An example of this bogus quantification is best found in education where statistically flawed algorithms are used as the basis for judging performance with no recourse available. You’ve written frequently and eloquently about the VAM hoax… what makes you think the medical field is going to develop a more sophisticated means of “scoring” doctors or patients?
Here’s what I observe happening: we have no faith in fairness or due process and less faith in “the government” or “the system” and WAY too much faith in quantification… Readers of this blog know that I have questions and concerns about the officials we’ve elected to lead us and some of the decisions these officials made… but I prefer an imperfect elected human being to an unelected computer program developed by a mid-level contract employee who’s company submitted the lowest bid for a project.
I read with interest today’s editorial in the NYTimes regarding the Supreme Court’s 5-4 decision to deny the execution of a murderer because of the inexact legal definition of a defendant’s “diminished capacity” to reason. It seems that FLA law defined “diminished capacity” based solely on one test score: IQ. Writing the majority opinion Justice Kennedy opined:
…the state’s “rigid rule” violated the Constitution because it “disregards established medical practice” by taking a test score as the final word on a defendant’s intellectual capacity, and by refusing to consider the imprecision inherent in such tests.

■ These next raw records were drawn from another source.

/-- Settles O10: both inputs record WDEC's result of the word. -/
theorem bareBusWordIsAnsweredAsWdec : Obligations.BareBusWordIsAnsweredAsWdec := by
  rintro s w c rest hop rfl
  exact ⟨_, answers_wdec s c.word, step_busWord rfl,
    step_of_completes rfl (decode_wdec hop) fun t => exec_wdec t c.word⟩

end Sys2Proof.Machine
end

section
/-!
PROOFS. What holds of every instruction and every command: the range of the values answered (41_label_codecs.md rule
R157, 30_encoding.md rule R74), the refusals (60_exceptions.md rule R202) and the fields that are not read
(30_encoding.md rules R72, R75).
-/

namespace Sys2Proof.Machine

theorem answers_rowOp (c : Codec) (sdi : Sdi) (data : Data) (ssm : Status) (p : Bool) (s : State) :
    Answers (rowOp c sdi data ssm p) s
      (receivedResult (patternWord (labelField c) sdi data ssm p) (labOf c) sdi ssm (decodeBy c ssm data)) :=
  answers_of_exec_eq_complete (exec_rowOp c sdi data ssm p s)

/-! ### The range of the values answered -/

/-- A kind and a value that a result may hold: no magnitude beyond the largest ladder code's, and 0 at NONE and ABSENT
(rules R74, R157). -/
def ValueInRange (k : Kind) (v : Val) : Prop :=
  -40959375 ≤ v.toInt ∧ v.toInt ≤ 40959375 ∧ (k ≠ .present → v = 0)

theorem valueInRange_zero (k : Kind) : ValueInRange k 0 := ⟨by decide, by decide, fun _ => rfl⟩

theorem valueInRange_one : ValueInRange .present 1 := ⟨by decide, by decide, fun h => absurd rfl h⟩

theorem valueInRange_valPort {v : Int} (h : v.natAbs ≤ 40959375) : ValueInRange .present (valPort v) := by
  rw [ValueInRange, toInt_valPort v h]
  exact ⟨by omega, by omega, fun hk => absurd rfl hk⟩

theorem l1dec_valueInRange (ssm : Status) (data : Data) : ValueInRange (l1dec ssm data).kind (l1dec ssm data).val := by
  rw [l1dec_eq]
  split_ifs with _ _ _ hneg
  · exact valueInRange_zero _
  · exact valueInRange_zero _
  · exact valueInRange_zero _
  · have hle := ladderDec_le (data.extractLsb' 2 16)
    exact valueInRange_valPort (by omega)
  · have hle := ladderDec_le (data.extractLsb' 2 16)
    exact valueInRange_valPort (by omega)

theorem decimalDec_valueInRange {number : Data → Nat} (hle : ∀ d, number d ≤ 40959375) (ssm : Status) (data : Data) :
    ValueInRange (decimalDec number ssm data).kind (decimalDec number ssm data).val := by
  have hdata := hle data
  by_cases h : ssm = 1
  · rw [h, decimalDec_absent]
    exact valueInRange_zero _
  · rw [decimalDec_present h]
    exact valueInRange_valPort (by split <;> omega)

theorem l5dec_valueInRange (ssm : Status) (data : Data) : ValueInRange (l5dec ssm data).kind (l5dec ssm data).val := by
  by_cases h : ssm = 1
  · rw [h]
    exact valueInRange_zero _
  · rw [l5dec_present h]
    by_cases hdata : data = 0
    · rw [if_pos hdata]
      exact valueInRange_zero _
    · rw [if_neg hdata]
      exact valueInRange_one

theorem decodeBy_valueInRange (c : Codec) (ssm : Status) (data : Data) :
    ValueInRange (decodeBy c ssm data).kind (decodeBy c ssm data).val := by
  cases c with
  | alt => exact l1dec_valueInRange ssm data
  | rate => exact decimalDec_valueInRange dunpack4_le_port ssm data
  | angle => exact decimalDec_valueInRange dunpack4_le_port ssm data
  | power => exact decimalDec_valueInRange dunpack5_le_port ssm data
  | flag => exact l5dec_valueInRange ssm data

/-! ### A word that is received -/

/-- What WDEC can answer: the invalid record, or the delivered record of a codec. -/
theorem wdecResult_cases (w : BusWord) : wdecResult w = invalidResult ∨ ∃ c, wdecResult w = decodedResult c w := by
  obtain heven | hodd := Nat.mod_two_eq_zero_or_one (onesIn w)
  · exact .inl (wdecResult_of_even heven)
  · by_cases hlabel : ∃ c : Codec, w.extractLsb' 24 8 = labelField c
    · obtain ⟨c, hc⟩ := hlabel
      exact .inr ⟨c, wdecResult_of_labelField hodd hc⟩
    · exact .inl (wdecResult_of_no_labelField (not_exists.mp hlabel))

theorem receivedResult_cases (w : BusWord) (lab : Lab) (sdi : Sdi) (ssm : Status) (q : Payload) :
    receivedResult w lab sdi ssm q = invalidResult ∨
      receivedResult w lab sdi ssm q = deliveredResult lab sdi ssm q := by
  cases h : wordValid w with
  | false => exact .inl (receivedResult_invalid h)
  | true => exact .inr (receivedResult_valid h)

theorem wdecResult_valueInRange (w : BusWord) : ValueInRange (wdecResult w).kind (wdecResult w).val := by
  obtain h | ⟨c, h⟩ := wdecResult_cases w
  · exact h ▸ valueInRange_zero _
  · exact h ▸ decodeBy_valueInRange c _ _

theorem receivedResult_valueInRange (c : Codec) (w : BusWord) (sdi : Sdi) (ssm : Status) (data : Data) :
    ValueInRange (receivedResult w (labOf c) sdi ssm (decodeBy c ssm data)).kind
      (receivedResult w (labOf c) sdi ssm (decodeBy c ssm data)).val := by
  obtain h | h := receivedResult_cases w (labOf c) sdi ssm (decodeBy c ssm data)
  · exact h ▸ valueInRange_zero _
  · exact h ▸ decodeBy_valueInRange c _ _

/-! ### Every instruction -/

/-- The instructions in nine forms, those of the five labels told by their codec. -/
theorem instr_cases {P : Instr → Prop} (i : Instr) (rev : ∀ sel x, P (.rev sel x)) (pgen : ∀ w, P (.pgen w))
    (pchk : ∀ w, P (.pchk w)) (enc : ∀ c val mode, P (encOp c val mode)) (dec : ∀ c ssm data, P (decOp c ssm data))
    (wenc : ∀ lab sdi val mode, P (.wenc lab sdi val mode)) (wdec : ∀ w, P (.wdec w)) (errw : P .errw)
    (row : ∀ c sdi data ssm p, P (rowOp c sdi data ssm p)) : P i := by
  cases i with
  | rev sel x => exact rev sel x
  | pgen w => exact pgen w
  | pchk w => exact pchk w
  | l1enc val mode => exact enc .alt val mode
  | l1dec ssm data => exact dec .alt ssm data
  | l2enc val => exact enc .rate val 0
  | l2dec ssm data => exact dec .rate ssm data
  | l3enc val => exact enc .angle val 0
  | l3dec ssm data => exact dec .angle ssm data
  | l4enc val => exact enc .power val 0
  | l4dec ssm data => exact dec .power ssm data
  | l5enc val => exact enc .flag val 0
  | l5dec ssm data => exact dec .flag ssm data
  | wenc lab sdi val mode => exact wenc lab sdi val mode
  | wdec w => exact wdec w
  | errw => exact errw
  | wordL1Alt sdi data ssm p => exact row .alt sdi data ssm p
  | wordL2Rate sdi data ssm p => exact row .rate sdi data ssm p
  | wordL3Angle sdi data ssm p => exact row .angle sdi data ssm p
  | wordL4Power sdi data ssm p => exact row .power sdi data ssm p
  | wordL5Flag sdi data ssm p => exact row .flag sdi data ssm p

theorem answers_rev_reserved (x : Data) (s : State) : Answers (.rev .reserved x) s wselRefusal :=
  answers_of_exec_eq_complete (exec_rev s .reserved x)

“Intellectual disability is a condition, not a number,” Justice Kennedy wrote. His opinion relied heavily on the consensus of mental-health professionals that a diagnosis of intellectual disability depends on both “significantly subaverage” intellectual functioning and major deficits in adaptive behaviors like self-care and interpersonal skills. I.Q. is, they say, an approximate measure of intellectual function, and people can be disabled even if they score above 70. Florida, Justice Kennedy noted, did not cite a “single medical professional” who supported the strict cutoff.
So… when the day comes that a teacher sues a State over VAM, will the state be able to “…cite a single professional statistician” who can attest to the “precision inherent” in the tests? If the highest court in the law recognizes that IQ tests are inherently imprecise, how can the advocates of VAM hope to make their use of standardized tests stand up in court?